Relacorilant

Clinical data
- Trade names: Lifyorli
- Other names: CORT-125134
- AHFS/Drugs.com: Monograph
- MedlinePlus: a626056
- License data: US DailyMed: Relacorilant;
- Routes of administration: By mouth
- Drug class: Antiglucocorticoid
- ATC code: None;

Legal status
- Legal status: US: ℞-only;

Identifiers
- IUPAC name [(4aR)-1-(4-Fluorophenyl)-6-(1-methylpyrazol-4-yl)sulfonyl-4,5,7,8-tetrahydropyrazolo[3,4-g]isoquinolin-4a-yl]-[4-(trifluoromethyl)pyridin-2-yl]methanone;
- CAS Number: 1496510-51-0;
- PubChem CID: 73051463;
- DrugBank: DB14976;
- ChemSpider: 57617720;
- UNII: 2158753C7E;
- KEGG: D11336;

Chemical and physical data
- Formula: C_{27}H_{22}F_{4}N_{6}O_{3}S
- Molar mass: 586.57 g·mol^{−1}
- 3D model (JSmol): Interactive image;
- SMILES CN1C=C(C=N1)S(=O)(=O)N2CCC3=CC4=C(C[C@@]3(C2)C(=O)C5=NC=CC(=C5)C(F)(F)F)C=NN4C6=CC=C(C=C6)F;
- InChI InChI=1S/C27H22F4N6O3S/c1-35-15-22(14-33-35)41(39,40)36-9-7-18-11-24-17(13-34-37(24)21-4-2-20(28)3-5-21)12-26(18,16-36)25(38)23-10-19(6-8-32-23)27(29,30)31/h2-6,8,10-11,13-15H,7,9,12,16H2,1H3/t26-/m0/s1; Key:WANIDIGFXJFFEL-SANMLTNESA-N;

= Relacorilant =

Chemical compound

Relacorilant, sold under the brand name Lifyorli, is an anti-cancer medication used for the treatment of ovarian cancer, fallopian tube cancer, or primary peritoneal cancer. Relacorilant is a glucocorticoid receptor antagonist.

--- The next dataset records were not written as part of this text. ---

-- ==== Sys2Proof/Laws/Keeps2.lean ====
section
/-! SUPPORT. One lemma per operation, in the order in which the operations call each other: the operation keeps what `Keeps`
names (part 2 of 5). A lemma about a command says that it answers a next state that keeps it. -/

namespace Sys2Proof.Machine
set_option maxRecDepth 4000
set_option linter.all false

theorem truncateSources_keeps {zz : State} {st : Nat} {s : State}
    (hs : Keeps zz s) :
    Keeps zz (truncateSources st s) := by
  unfold truncateSources
  extract_lets l0 l1 l2
  have kl0 : Keeps zz l0 := by
    unfold l0
    repeat' first
      | with_reducible assumption | with_reducible apply closeClpFrame_keeps
      | with_reducible apply truncatePar_keeps | (simp only [mk_keeps]) | with_reducible apply foldl_keeps
      | split | intro _ _ _ | intro _ _ | extract_lets | (dsimp +zetaDelta only)
  clear_value l0
  have kl1 : Keeps zz l1 := by
    unfold l1
    repeat' first
      | with_reducible assumption | with_reducible apply truncatePipes_keeps | (simp only [mk_keeps])
      | with_reducible apply foldl_keeps | split | intro _ _ _ | intro _ _ | extract_lets
      | (dsimp +zetaDelta only)
  clear_value l1
  repeat' first
    | with_reducible assumption | (simp only [mk_keeps]) | with_reducible apply foldl_keeps | split
    | intro _ _ _ | intro _ _ | extract_lets | (dsimp +zetaDelta only)

theorem startItem_keeps {zz : State} {it : Item} {s : State}
    (hs : Keeps zz s) :
    Keeps zz (startItem it s) := by
  unfold startItem
  extract_lets l0 l1 l2 l3 l4 l5 l6 l7 l8
  have kl7 : Keeps zz l7 := by
    unfold l7
    repeat' first
      | with_reducible assumption | with_reducible apply log_keeps | (simp only [mk_keeps])
      | with_reducible apply foldl_keeps | split | intro _ _ _ | intro _ _ | extract_lets
      | (dsimp +zetaDelta only)
  clear_value l7
  repeat' first
    | with_reducible assumption | with_reducible apply itemGone_keeps | with_reducible apply logSec_keeps
    | with_reducible apply count_keeps | with_reducible apply dropItem_keeps
    | with_reducible apply promote_keeps | with_reducible apply setQueue_keeps | (simp only [mk_keeps])
    | with_reducible apply foldl_keeps | split | intro _ _ _ | intro _ _ | extract_lets
    | (dsimp +zetaDelta only)

theorem startItems_keeps {zz : State} {st : Nat} {s : State}
    (hs : Keeps zz s) :
    Keeps zz (startItems st s) := by
  unfold startItems
  extract_lets l0 l1
  repeat' first
    | with_reducible assumption | with_reducible apply startItem_keeps | (simp only [mk_keeps])
    | with_reducible apply foldl_keeps | split | intro _ _ _ | intro _ _ | extract_lets
    | (dsimp +zetaDelta only)

theorem truncateOn_keeps {zz : State} {st : Nat} {q : Nat} {s : State}
    (hs : Keeps zz s) :
    Keeps zz (truncateOn st q s) := by
  unfold truncateOn
  extract_lets l0 l1 l2 l3
  have kl2 : Keeps zz l2 := by
    unfold l2
    repeat' first
      | with_reducible assumption | with_reducible apply setQueue_keeps | (simp only [mk_keeps])
      | with_reducible apply foldl_keeps | split | intro _ _ _ | intro _ _ | extract_lets
      | (dsimp +zetaDelta only)
  clear_value l2
  have kl3 : Keeps zz l3 := by
    unfold l3
    repeat' first
      | with_reducible assumption | with_reducible apply cutOpen_keeps | (simp only [mk_keeps])
      | with_reducible apply foldl_keeps | split | intro _ _ _ | intro _ _ | extract_lets
      | (dsimp +zetaDelta only)
  clear_value l3
  repeat' first
    | with_reducible assumption | with_reducible apply promote_keeps | with_reducible apply dropItem_keeps
    | (simp only [mk_keeps]) | with_reducible apply foldl_keeps | split | intro _ _ _ | intro _ _
    | extract_lets | (dsimp +zetaDelta only)

theorem truncateStream_keeps {zz : State} {st : Nat} {s : State}
    (hs : Keeps zz s) :
    Keeps zz (truncateStream st s) := by
  unfold truncateStream
  extract_lets l0 l1 l2 l3
  have kl0 : Keeps zz l0 := by
    unfold l0
    repeat' first
      | with_reducible assumption | with_reducible apply countDropped_keeps
      | with_reducible apply setBusy_keeps | with_reducible apply setPort_keeps | (simp only [mk_keeps])
      | with_reducible apply foldl_keeps | split | intro _ _ _ | intro _ _ | extract_lets
      | (dsimp +zetaDelta only)
  clear_value l0
  have kl1 : Keeps zz l1 := by
    unfold l1
    repeat' first
      | with_reducible assumption | with_reducible apply truncateSources_keeps | (simp only [mk_keeps])
      | with_reducible apply foldl_keeps | split | intro _ _ _ | intro _ _ | extract_lets
      | (dsimp +zetaDelta only)
  clear_value l1
  have kl2 : Keeps zz l2 := by
    unfold l2
    repeat' first
      | with_reducible assumption | with_reducible apply startItems_keeps
      | with_reducible apply closeAssembly_keeps | (simp only [mk_keeps]) | with_reducible apply foldl_keeps
      | split | intro _ _ _ | intro _ _ | extract_lets | (dsimp +zetaDelta only)
  clear_value l2
  have kl3 : Keeps zz l3 := by
    unfold l3
    repeat' first
      | with_reducible assumption | with_reducible apply count_keeps | (simp only [mk_keeps])
      | with_reducible apply foldl_keeps | split | intro _ _ _ | intro _ _ | extract_lets
      | (dsimp +zetaDelta only)
  clear_value l3
  repeat' first
    | with_reducible assumption | with_reducible apply truncateOn_keeps | (simp only [mk_keeps])
    | with_reducible apply foldl_keeps | split | intro _ _ _ | intro _ _ | extract_lets
    | (dsimp +zetaDelta only)

theorem drainExpire_keeps {zz : State} {s : State}
    (hs : Keeps zz s) :
    Keeps zz (drainExpire s) := by
  unfold drainExpire
  extract_lets l0 l1 l2 l3 l4 l5 l6
  have kl2 : Keeps zz l2 := by
    unfold l2
    repeat' first
      | with_reducible assumption | with_reducible apply truncateStream_keeps | (simp only [mk_keeps])
      | with_reducible apply foldl_keeps | split | intro _ _ _ | intro _ _ | extract_lets
      | (dsimp +zetaDelta only)
  clear_value l2
  have kl4 : Keeps zz l4 := by
    unfold l4
    repeat' first
      | with_reducible assumption | with_reducible apply log_keeps | with_reducible apply fire_keeps
      | (simp only [mk_keeps]) | with_reducible apply foldl_keeps | split | intro _ _ _ | intro _ _
      | extract_lets | (dsimp +zetaDelta only)
  clear_value l4
  have kl5 : Keeps zz l5 := by
    unfold l5
    repeat' first
      | with_reducible assumption | with_reducible apply set_keeps | (simp only [mk_keeps])
      | with_reducible apply foldl_keeps | split | intro _ _ _ | intro _ _ | extract_lets
      | (dsimp +zetaDelta only)
  clear_value l5
  repeat' first
    | with_reducible assumption | (simp only [mk_keeps]) | with_reducible apply foldl_keeps | split
    | intro _ _ _ | intro _ _ | extract_lets | (dsimp +zetaDelta only)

It is taken by mouth.

The most common adverse reactions include decreased hemoglobin, decreased neutrophils, fatigue, nausea, diarrhea, decreased platelets, rash, and decreased appetite.

Relacorilant was approved for medical use in the United States in March 2026.

== Medical uses ==
Relacorilant is indicated in combination with nab-paclitaxel for the treatment of adults with platinum-resistant epithelial ovarian, fallopian tube, or primary peritoneal cancer who have received one to three prior systemic treatment regimens, at least one of which included bevacizumab.

== Adverse effects ==
The US prescribing information includes a contraindication for people who require corticosteroids for a lifesaving indication as well as warnings and precautions for neutropenia and severe infections, adrenal insufficiency, exacerbation of conditions treated with glucocorticoids, and embryo-fetal toxicity. The most common adverse reactions include decreased hemoglobin, decreased neutrophils, fatigue, nausea, diarrhea, decreased platelets, rash, and decreased appetite.

== History ==
Efficacy was evaluated in ROSELLA (NCT05257408), a multi-center, open-label, trial in 381 participants with platinum-resistant epithelial ovarian, fallopian tube, or primary peritoneal cancer. Participants were permitted to receive up to three prior lines of systemic therapy and prior bevacizumab was required. The trial excluded participants who required chronic or frequent use of glucocorticoids. Participants were randomized (1:1) to receive relacorilant in combination with nab-paclitaxel or nab-paclitaxel alone.

== Society and culture ==
=== Legal status ===
Relacorilant was approved for medical use in the United States in March 2026.

=== Names ===
Relacorilant is the international nonproprietary name.

Relacorilant is sold under the brand name Lifyorli.